__TASK GOAL__
In the listing below, start your output at the line with "(∀ p x : List UBit, p.length = x.length →" and end it after the line with "(∀ s : State, 8", copying every line exactly.
• • • • • • •
/-- `MAP`, `UNMAP` and `H.SET` element by element (R155 to R158), with the law of R157 that splitting a
mapped block returns what was mapped. -/
def Obligations.MapperResult : Prop :=
  (∀ (nb : NBursts) (s : State), s.mem.i.len = 114 * nbOf nb → s.mem.h.len = 2 * nbOf nb →
    ∃ t, exec (.map nb) s = .next t ∧ t.mem.e.len = 116 * nbOf nb ∧
    (∀ b, b < nbOf nb →
      (∀ k, k < 57 → t.e[116 * b + k]? = s.i[114 * b + k]? ∧
        t.e[116 * b + 59 + k]? = s.i[114 * b + 57 + k]?) ∧
      t.e[116 * b + 57]? = s.h[2 * b]? ∧ t.e[116 * b + 58]? = s.h[2 * b + 1]?) ∧
    t = { s with mem := { s.mem with e := t.mem.e }, free := t.free, stat := Stat.ok }) ∧
  (∀ (nb : NBursts) (s : State), s.mem.i.len ≠ 114 * nbOf nb ∨ s.mem.h.len ≠ 2 * nbOf nb →
    exec (.map nb) s = .next { s with stat := Stat.error .len s.mem.i.len }) ∧
  (∀ (nb : NBursts) (s : State), s.mem.es.len = 116 * nbOf nb →
    ∃ t, exec (.unmap nb) s = .next t ∧ t.mem.is.len = 114 * nbOf nb ∧ t.mem.hs.len = 2 * nbOf nb ∧
    (∀ b, b < nbOf nb →
      (∀ k, k < 57 → t.softI[114 * b + k]? = s.softE[116 * b + k]? ∧
        t.softI[114 * b + 57 + k]? = s.softE[116 * b + 59 + k]?) ∧
      t.softH[2 * b]? = s.softE[116 * b + 57]? ∧ t.softH[2 * b + 1]? = s.softE[116 * b + 58]?) ∧
    t = { s with
      mem := { s.mem with is := t.mem.is, hs := t.mem.hs }, free := t.free, stat := Stat.ok }) ∧
  (∀ (nb : NBursts) (s : State), s.mem.es.len ≠ 116 * nbOf nb →
    exec (.unmap nb) s = .next { s with stat := Stat.error .len s.mem.es.len }) ∧
  (∀ (nb : NBursts) (pattern : BitVec 16) (s : State), ∃ t, exec (.hSet nb pattern) s = .next t ∧
    t.mem.h.len = 2 * nbOf nb ∧
    (∀ k, k < 2 * nbOf nb → t.h[k]? = some (pattern.getLsbD k)) ∧
    t = { s with mem := { s.mem with h := t.mem.h }, free := t.free, stat := Stat.ok }) ∧
  (∀ (nb : Nat) (i h : List UBit), i.length = 114 * nb → h.length = 2 * nb →
    unmapBits nb (softAll (mapBlock nb i h)) = softAll i ∧
    unmapFlags nb (softAll (mapBlock nb i h)) = softAll h)

/-- `UNPACK` and `PACK` bit by bit in both orders (20_memory.md R72, 43_interleaver_mapper.md R160, R161),
with the law of R161: `PACK` after `UNPACK` restores the first `n` bits and zeroes the rest of the last
byte. -/
def Obligations.UnpackPackResult : Prop :=
  (∀ (o : BitOrder) (n : BitVec 16) (s : State), n.toNat ≤ 8 * s.mem.pdu.len →
    ∃ t, exec (.unpack o n) s = .next t ∧ t.mem.u.len = n.toNat ∧
    (∀ j, j < n.toNat → t.u[j]? = some (bitAt o s.pdu j)) ∧
    t = { s with mem := { s.mem with u := t.mem.u }, free := t.free, stat := Stat.ok }) ∧
  (∀ (o : BitOrder) (n : BitVec 16) (s : State), 8 * s.mem.pdu.len < n.toNat →
    exec (.unpack o n) s = .next { s with stat := Stat.error .len n.toNat }) ∧
  (∀ (o : BitOrder) (n : BitVec 16) (s : State), n.toNat ≤ s.mem.u.len →
    ∃ t, exec (.pack o n) s = .next t ∧ t.mem.pdu.len = (n.toNat + 7) / 8 ∧
    (∀ j, j < 8 * ((n.toNat + 7) / 8) →
      bitAt o t.pdu j = if j < n.toNat then s.u.getD j false else false) ∧
    t = { s with mem := { s.mem with pdu := t.mem.pdu }, free := t.free, stat := Stat.ok }) ∧
  (∀ (o : BitOrder) (n : BitVec 16) (s : State), s.mem.u.len < n.toNat →
    exec (.pack o n) s = .next { s with stat := Stat.error .len n.toNat }) ∧
  (∀ (o : BitOrder) (n : BitVec 16) (s : State), n.toNat ≤ 8 * s.mem.pdu.len →
    ∃ t t', exec (.unpack o n) s = .next t ∧ exec (.pack o n) t = .next t' ∧
    t'.mem.pdu.len = (n.toNat + 7) / 8 ∧
    ∀ j, j < 8 * ((n.toNat + 7) / 8) →
      bitAt o t'.pdu j = if j < n.toNat then bitAt o s.pdu j else false)

/-- R165 for every table and observation: the soft and the hard distance are the sums the rule gives, each
soft term is at most 254, and the matcher answers the smallest index that attains the minimum, with that
minimum. -/
def Obligations.MatcherRule : Prop :=
  (∀ (p : List UBit) (x : List SBit), p.length = x.length →
    softDist p x = ((List.range p.length).map fun k =>
      ((SBit.soft (p.getD k false)).toInt - (x.getD k SBit.zero).toInt).natAbs).sum) ∧
  (∀ (b : UBit) (x : SBit), ((SBit.soft b).toInt - x.toInt).natAbs ≤ 254) ∧
  (∀ p x : List UBit, p.length = x.length →
    hardDist p x = (List.range p.length).countP fun k => p.getD k false != x.getD k false) ∧
  (∀ (table : List (List UBit)) (x : List SBit), table ≠ [] →
    NearestIs (table.map fun p => softDist p x) (matchSoft table x)) ∧
  (∀ (table : List (List UBit)) (x : List UBit), table ≠ [] →
    NearestIs (table.map fun p => hardDist p x) (matchHard table x))

/-- `MATCH tsel` (R166, R168): `RES.IDX` and `RES.DIST` are the matcher's answer on the observation the table
names, and nothing else changes; `E_LEN(tsel)` when the length register is short; `T_AFSIC` in every instance
that defines it. -/
def Obligations.MatchResult : Prop :=
  (∀ s : State, 8 ≤ s.mem.hs.len → exec (.matchPat .cs) s = .next { s with
    res := { s.res with
      idx := BitVec.ofNat 8 (matchSoft tCs (s.softH.take 8)).1
      dist := BitVec.ofNat 16 (matchSoft tCs (s.softH.take 8)).2 }
    stat := Stat.ok }) ∧
  (∀ s : State, 6 ≤ s.mem.u.len → exec (.matchPat .usf6) s = .next { s with
    res := { s.res with
      idx := BitVec.ofNat 8 (matchHard tUsf6 (s.u.take 6)).1
      dist := BitVec.ofNat 16 (matchHard tUsf6 (s.u.take 6)).2 }
    stat := Stat.ok }) ∧
  (∀ s : State, 12 ≤ s.mem.u.len → exec (.matchPat .usf12) s = .next { s with
    res := { s.res with
      idx := BitVec.ofNat 8 (matchHard tUsf12 (s.u.take 12)).1
      dist := BitVec.ofNat 16 (matchHard tUsf12 (s.u.take 12)).2 }
    stat := Stat.ok }) ∧
  (∀ (P : Params) (s : State), P.definesAfsIc = true → wIc P ≤ s.mem.cs.len →
    execIn P (.matchPat .afsic) s = .next { s with
      res := { s.res with
        idx := BitVec.ofNat 8 (matchSoft P.afsIc.rows (s.softC.take (wIc P))).1
        dist := BitVec.ofNat 16 (matchSoft P.afsIc.rows (s.softC.take (wIc P))).2 }
      stat := Stat.ok }) ∧
  (∀ s : State, s.mem.hs.len < 8 →
    exec (.matchPat .cs) s = .next { s with stat := Stat.error .len 0 }) ∧
  (∀ s : State, s.mem.u.len < 6 →
    exec (.matchPat .usf6) s = .next { s with stat := Stat.error .len 1 }) ∧
  (∀ s : State, s.mem.u.len < 12 →
    exec (.matchPat .usf12) s = .next { s with stat := Stat.error .len 2 }) ∧
  (∀ (P : Params) (s : State), P.definesAfsIc = true → s.mem.cs.len < wIc P →
    execIn P (.matchPat .afsic) s = .next { s with stat := Stat.error .len 3 })

/-! ### Codecs -/

/-- `XCCH.ENC`, `RACH.ENC` and `SCH.ENC` (44_codec_control.md R177, R184, R191): every buffer the rule names,
with the length its content has, and nothing else; `E_PDU_LEN(PDULEN)` with no other write for a length the
family does not accept. -/
def Obligations.ControlEncoders : Prop :=
  (∀ s : State, s.mem.pdu.len = 23 → ∃ t, exec .xcchEnc s = .next t ∧
    t.par = crcGen .fire40 (unpackLsb s.pdu 184) ∧
    t.u = unpackLsb s.pdu 184 ++ t.par ++ List.replicate 4 false ∧
    t.c = convEnc xcchCode t.u ∧ t.i = interleave .x4 t.c ∧ t.h = List.replicate 8 true ∧
    t.e = mapBlock 4 t.i t.h ∧
    t = { s with
      mem := { s.mem with
        u := t.mem.u, par := t.mem.par, c := t.mem.c, i := t.mem.i, h := t.mem.h, e := t.mem.e }
      free := t.free, stat := Stat.ok }) ∧
  (∀ s : State, s.mem.pdu.len ≠ 23 →
    exec .xcchEnc s = .next { s with stat := Stat.error .pduLen s.mem.pdu.len }) ∧
  (∀ (bsic : BitVec 6) (s : State), s.mem.pdu.len = 1 → ∃ t, exec (.rachEnc bsic) s = .next t ∧
    t.mem.par.len = 6 ∧
    (∀ k, k < 6 → t.par[k]? =
      some ((crcGen .crc6 (unpackLsb s.pdu 8)).getD k false ^^ bsic.getLsbD (5 - k))) ∧
    t.u = unpackLsb s.pdu 8 ++ t.par ++ List.replicate 4 false ∧ t.c = convEnc xcchCode t.u ∧
    t = { s with
      mem := { s.mem with u := t.mem.u, par := t.mem.par, c := t.mem.c }
      free := t.free, stat := Stat.ok }) ∧
  (∀ (bsic : BitVec 6) (s : State), s.mem.pdu.len ≠ 1 →
    exec (.rachEnc bsic) s = .next { s with stat := Stat.error .pduLen s.mem.pdu.len }) ∧
  (∀ s : State, s.mem.pdu.len = 4 → ∃ t, exec .schEnc s = .next t ∧
    t.par = crcGen .crc10 (unpackLsb s.pdu 25) ∧
    t.u = unpackLsb s.pdu 25 ++ t.par ++ List.replicate 4 false ∧ t.c = convEnc xcchCode t.u ∧
    t = { s with
      mem := { s.mem with u := t.mem.u, par := t.mem.par, c := t.mem.c }
      free := t.free, stat := Stat.ok }) ∧
  (∀ s : State, s.mem.pdu.len ≠ 4 →
    exec .schEnc s = .next { s with stat := Stat.error .pduLen s.mem.pdu.len })

/-- `XCCH.DEC` (R175 (c), R178, R179, R180 (a), (b)), whatever the tie-break is. On a clean block of any
23-byte PDU, with any stealing flags, it completes with that PDU, `NERR` 0, `NBITS` 456, and the intermediate
buffers of the rule. On any 464 soft bits, erasures and errors among them, it leaves in the buffers, `PAR` and
`RES` what the rule computes from them, and the checksum decides between the PDU and `E_BAD_BLOCK(0)`. Up to
three wrong signs at full confidence are corrected and counted. Nothing else changes. The spec marks R180 as
its own inference. -/
def Obligations.XcchRoundTrip : Prop :=
  (∀ (pdu : List Byte) (h : List UBit) (s : State), pdu.length = 23 → h.length = 8 →
    s.softE = softAll (blockBursts .x4 (controlCoded pdu) h) →
    ∃ t, exec .xcchDec s = .next t ∧ t.pdu = pdu ∧
    t.softI = softAll (interleave .x4 (controlCoded pdu)) ∧ t.softH = softAll h ∧
    t.softC = softAll (controlCoded pdu) ∧
    t.u = unpackLsb pdu 184 ++ crcGen .fire40 (unpackLsb pdu 184) ∧
    t.par = crcGen .fire40 (unpackLsb pdu 184) ∧
    t = { s with
      mem := { s.mem with
        is := t.mem.is, hs := t.mem.hs, cs := t.mem.cs, u := t.mem.u, par := t.mem.par,
        pdu := t.mem.pdu }
      free := t.free, stat := Stat.ok, res := { s.res with nerr := 0, nbits := 456 } }) ∧
  (∀ s : State, s.mem.es.len = 464 → ∃ t cs, exec .xcchDec s = .next t ∧ Gathered .x4 s t cs ∧
    t.softC = cs ∧ ControlDecoded Config.inst s t cs ∧
    t = { s with
      mem := { s.mem with
        is := t.mem.is, hs := t.mem.hs, cs := t.mem.cs, u := t.mem.u, par := t.mem.par,
        pdu := t.mem.pdu }
      free := t.free, stat := t.stat
      res := { s.res with nerr := t.res.nerr, nbits := t.res.nbits } }) ∧
  (∀ (pdu : List Byte) (h : List UBit) (s : State) (flips : Nat), pdu.length = 23 → h.length = 8 →
    s.mem.es.len = 464 → (∀ x ∈ s.softE, x.mag = 127) → unmapFlags 4 s.softE = softAll h →
    flips = disagreements s.softE (blockBursts .x4 (controlCoded pdu) h) → flips ≤ 3 →
    ∃ t, exec .xcchDec s = .next t ∧ t.stat = Stat.ok ∧ t.pdu = pdu ∧ t.res.nbits = 456 ∧
    t.res.nerr = BitVec.ofNat 16 flips)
• • • • • • •
__RESPONSE BELOW__
  (∀ p x : List UBit, p.length = x.length →
    hardDist p x = (List.range p.length).countP fun k => p.getD k false != x.getD k false) ∧
  (∀ (table : List (List UBit)) (x : List SBit), table ≠ [] →
    NearestIs (table.map fun p => softDist p x) (matchSoft table x)) ∧
  (∀ (table : List (List UBit)) (x : List UBit), table ≠ [] →
    NearestIs (table.map fun p => hardDist p x) (matchHard table x))

/-- `MATCH tsel` (R166, R168): `RES.IDX` and `RES.DIST` are the matcher's answer on the observation the table
names, and nothing else changes; `E_LEN(tsel)` when the length register is short; `T_AFSIC` in every instance
that defines it. -/
def Obligations.MatchResult : Prop :=
  (∀ s : State, 8 ≤ s.mem.hs.len → exec (.matchPat .cs) s = .next { s with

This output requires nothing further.